Symdex-100 is a semantic code search and indexing tool for Python codebases that generates compact metadata "Cyphers" for rapid, intent-based code discovery. It enables sub-second natural language searches across large codebases while dramatically reducing token consumption for AI agents. Key capabilities: - Indexes Python functions into 20-byte semantic fingerprints (Cyphers) for ultra-fast lookups and structured code analysis - Natural language search that understands intent, returning precise file locations and code context - Security and domain-specific auditing to identify code patterns, potential vulnerabilities, and quality issues - High-level codebase overviews for understanding structure and patterns without reading thousands of lines - 10-50x token reduction for AI agents compared to grep or full-text search methods - Sub-second query performance even on large, complex codebases

README

Symdex-100

*Symdex-100 — your AI companion for code exploration*

---

Semantic fingerprints for intent-based Python code search — 50–100x faster index lookups, 10–50x fewer tokens for AI agents.

Symdex-100 generates compact, structured metadata ("Cyphers") for every function in your Python codebase. Each Cypher is typically 20 bytes — a semantic fingerprint that enables sub-second, intent-based code search for developers and AI agents without reading thousands of lines of code.

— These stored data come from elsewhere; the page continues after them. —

@[simp] theorem beginPublication_frame (t : Track) (last : Nat) (s : State) :
    (beginPublication t last s).time = s.time ∧ (beginPublication t last s).resetHeld = s.resetHeld ∧
    (beginPublication t last s).epoch = s.epoch ∧ (beginPublication t last s).refreshElapsed = s.refreshElapsed ∧
    (beginPublication t last s).markerA = s.markerA ∧ (beginPublication t last s).markerB = s.markerB ∧
    (beginPublication t last s).lanes = s.lanes ∧ (beginPublication t last s).tracks = s.tracks ∧
    (beginPublication t last s).maps = s.maps ∧ (beginPublication t last s).owners = s.owners ∧
    (beginPublication t last s).index = s.index ∧ (beginPublication t last s).writePos = s.writePos ∧
    (beginPublication t last s).dram = s.dram ∧ (beginPublication t last s).dramCheck = s.dramCheck ∧
    (beginPublication t last s).mem = s.mem ∧ (beginPublication t last s).check = s.check ∧
    (beginPublication t last s).averagerRam = s.averagerRam ∧ (beginPublication t last s).link = s.link ∧
    (beginPublication t last s).notices = s.notices ∧ (beginPublication t last s).pending = s.pending := by
  unfold beginPublication
  try dsimp only
  (repeat' split) <;> simp

@[simp] theorem averagerSweepEnd_frame (t : Track) (seq : Nat) (spoiled : Bool) (s : State) :
    (averagerSweepEnd t seq spoiled s).time = s.time ∧ (averagerSweepEnd t seq spoiled s).resetHeld = s.resetHeld ∧
    (averagerSweepEnd t seq spoiled s).epoch = s.epoch ∧
    (averagerSweepEnd t seq spoiled s).refreshElapsed = s.refreshElapsed ∧
    (averagerSweepEnd t seq spoiled s).markerA = s.markerA ∧ (averagerSweepEnd t seq spoiled s).markerB = s.markerB ∧
    (averagerSweepEnd t seq spoiled s).lanes = s.lanes ∧ (averagerSweepEnd t seq spoiled s).tracks = s.tracks ∧
    (averagerSweepEnd t seq spoiled s).maps = s.maps ∧ (averagerSweepEnd t seq spoiled s).owners = s.owners ∧
    (averagerSweepEnd t seq spoiled s).writePos = s.writePos ∧ (averagerSweepEnd t seq spoiled s).dram = s.dram ∧
    (averagerSweepEnd t seq spoiled s).dramCheck = s.dramCheck ∧ (averagerSweepEnd t seq spoiled s).mem = s.mem ∧
    (averagerSweepEnd t seq spoiled s).check = s.check ∧ (averagerSweepEnd t seq spoiled s).link = s.link ∧
    (averagerSweepEnd t seq spoiled s).notices = s.notices ∧
    (averagerSweepEnd t seq spoiled s).pending = s.pending := by
  unfold averagerSweepEnd
  try dsimp only
  (repeat' split) <;> simp

@[simp] theorem averagerSweepRemoved_frame (t : Track) (seq : Nat) (s : State) :
    (averagerSweepRemoved t seq s).time = s.time ∧ (averagerSweepRemoved t seq s).resetHeld = s.resetHeld ∧
    (averagerSweepRemoved t seq s).epoch = s.epoch ∧
    (averagerSweepRemoved t seq s).refreshElapsed = s.refreshElapsed ∧
    (averagerSweepRemoved t seq s).markerA = s.markerA ∧ (averagerSweepRemoved t seq s).markerB = s.markerB ∧
    (averagerSweepRemoved t seq s).lanes = s.lanes ∧ (averagerSweepRemoved t seq s).tracks = s.tracks ∧
    (averagerSweepRemoved t seq s).maps = s.maps ∧ (averagerSweepRemoved t seq s).owners = s.owners ∧
    (averagerSweepRemoved t seq s).index = s.index ∧ (averagerSweepRemoved t seq s).writePos = s.writePos ∧
    (averagerSweepRemoved t seq s).dram = s.dram ∧ (averagerSweepRemoved t seq s).dramCheck = s.dramCheck ∧
    (averagerSweepRemoved t seq s).mem = s.mem ∧ (averagerSweepRemoved t seq s).check = s.check ∧
    (averagerSweepRemoved t seq s).readout = s.readout ∧ (averagerSweepRemoved t seq s).link = s.link ∧
    (averagerSweepRemoved t seq s).notices = s.notices ∧ (averagerSweepRemoved t seq s).pending = s.pending := by
  unfold averagerSweepRemoved
  try dsimp only
  (repeat' split) <;> simp

@[simp] theorem resetAverager_frame (t : Track) (s : State) :
    (resetAverager t s).time = s.time ∧ (resetAverager t s).resetHeld = s.resetHeld ∧
    (resetAverager t s).epoch = s.epoch ∧ (resetAverager t s).refreshElapsed = s.refreshElapsed ∧
    (resetAverager t s).markerA = s.markerA ∧ (resetAverager t s).markerB = s.markerB ∧
    (resetAverager t s).lanes = s.lanes ∧ (resetAverager t s).tracks = s.tracks ∧ (resetAverager t s).maps = s.maps ∧
    (resetAverager t s).owners = s.owners ∧ (resetAverager t s).index = s.index ∧
    (resetAverager t s).writePos = s.writePos ∧ (resetAverager t s).dram = s.dram ∧
    (resetAverager t s).dramCheck = s.dramCheck ∧ (resetAverager t s).check = s.check ∧
    (resetAverager t s).link = s.link ∧ (resetAverager t s).notices = s.notices ∧
    (resetAverager t s).pending = s.pending := by
  unfold resetAverager
  try dsimp only
  (repeat' split) <;> simp

@[simp] theorem completePublication_frame (t : Track) (g : Region) (last : Nat) (s : State) :
    (completePublication t g last s).time = s.time ∧ (completePublication t g last s).resetHeld = s.resetHeld ∧
    (completePublication t g last s).epoch = s.epoch ∧
    (completePublication t g last s).refreshElapsed = s.refreshElapsed ∧
    (completePublication t g last s).markerA = s.markerA ∧ (completePublication t g last s).markerB = s.markerB ∧
    (completePublication t g last s).lanes = s.lanes ∧ (completePublication t g last s).tracks = s.tracks ∧
    (completePublication t g last s).maps = s.maps ∧ (completePublication t g last s).owners = s.owners ∧
    (completePublication t g last s).index = s.index ∧ (completePublication t g last s).writePos = s.writePos ∧
    (completePublication t g last s).dram = s.dram ∧ (completePublication t g last s).dramCheck = s.dramCheck ∧
    (completePublication t g last s).mem = s.mem ∧ (completePublication t g last s).check = s.check ∧
    (completePublication t g last s).readout = s.readout ∧ (completePublication t g last s).link = s.link ∧
    (completePublication t g last s).pending = s.pending := by
  unfold completePublication
  try dsimp only
  (repeat' split) <;> simp

@[simp] theorem writeMean_frame (t : Track) (s : State) :
    (writeMean t s).time = s.time ∧ (writeMean t s).resetHeld = s.resetHeld ∧ (writeMean t s).epoch = s.epoch ∧
    (writeMean t s).refreshElapsed = s.refreshElapsed ∧ (writeMean t s).markerA = s.markerA ∧
    (writeMean t s).markerB = s.markerB ∧ (writeMean t s).lanes = s.lanes ∧ (writeMean t s).tracks = s.tracks ∧
    (writeMean t s).maps = s.maps ∧ (writeMean t s).owners = s.owners ∧ (writeMean t s).index = s.index ∧
    (writeMean t s).writePos = s.writePos ∧ (writeMean t s).dram = s.dram ∧ (writeMean t s).dramCheck = s.dramCheck ∧
    (writeMean t s).mem = s.mem ∧ (writeMean t s).check = s.check ∧ (writeMean t s).readout = s.readout ∧
    (writeMean t s).link = s.link ∧ (writeMean t s).pending = s.pending := by
  unfold writeMean
  try dsimp only
  (repeat' split) <;> simp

# Your Python function → Indexed automatically
async def validate_user_token(token: str, user_id: int) -> bool:
    """Verify JWT token for a specific user."""
    # ... implementation ...

# Natural language search → Sub-second results
$ symdex search "where do we validate user tokens"
──────────────────────────────────────────────────────────────────────────────
  SYMDEX — 1 result in 0.0823 seconds
──────────────────────────────────────────────────────────────────────────────
  #1  validate_user_token  (Python)
  ────────────────────────────────────────────────────────────────────────────
    File   : /project/auth/tokens.py
    Lines  : 42–67
    Cypher : SEC:VAL_TOKEN--ASY
    Score  : 24.5      42 │ async def validate_user_token(token: str, user_id: int) -> bool:
      43 │     """Verify JWT token for a specific user."""
      44 │     if not token:
      45 │         return False

---

The Problem

Traditional code search methods scale poorly on large codebases:

| Approach | Limitation | Token Cost (AI agents) | |----------|-----------|------------------------| | grep | Keyword noise — finds "token" in comments, strings, variable names | 3,000+ tokens (read all matches, many false positives) | | Full-text search | No semantic understanding — can't distinguish intent | 5,000+ tokens (read 10 files, variable success) | | Embeddings | Opaque, expensive, query-time overhead | 2,000+ tokens (re-rank results, embedding index size) | | AST/LSP | Limited to structural queries (class/function names) | N/A (doesn't understand "what validates X") | | Symdex | Requires indexing step (one-time per codebase) | ~100–300 tokens (1–5 precise results with context) |

Result: Developers waste time reading irrelevant code. AI agents burn tokens on noise. Symdex reduces token usage by 10–50x for intent-based queries (vs reading multiple files) while providing sub-second index lookups.

---

The Solution: Semantic Fingerprints

Symdex-100 solves this with Cypher-100, a structured metadata format that encodes function semantics in 20 bytes:

Anatomy of a Cypher-100 String

Each Cypher follows a strict four-slot hierarchy designed for both machine filtering and human readability:

┌─────────────────────────────────────────────────────────────┐
│                                                             │
│            DOM   :   ACT   _   OBJ   --   PAT               │
│              │        │         │           │               │
│         Domain   Action       Object        Pattern         │
│                                                             │
│   Where does     What does    What is       How does        │
│   this live?     it do?       the target?   it run?         │
│                                                             │
└─────────────────────────────────────────────────────────────┘

Formal specification:

$$ \text{Cypher} = \text{DOM} : \text{ACT} \text{OBJ} \text{--} \text{PAT} $$

Where:

DOM *(Domain)*: Semantic namespace — SEC (Security), NET (Network), DAT (Data), SYS (System), LOG (Logging), UI (Interface), BIZ (Business), TST (Testing)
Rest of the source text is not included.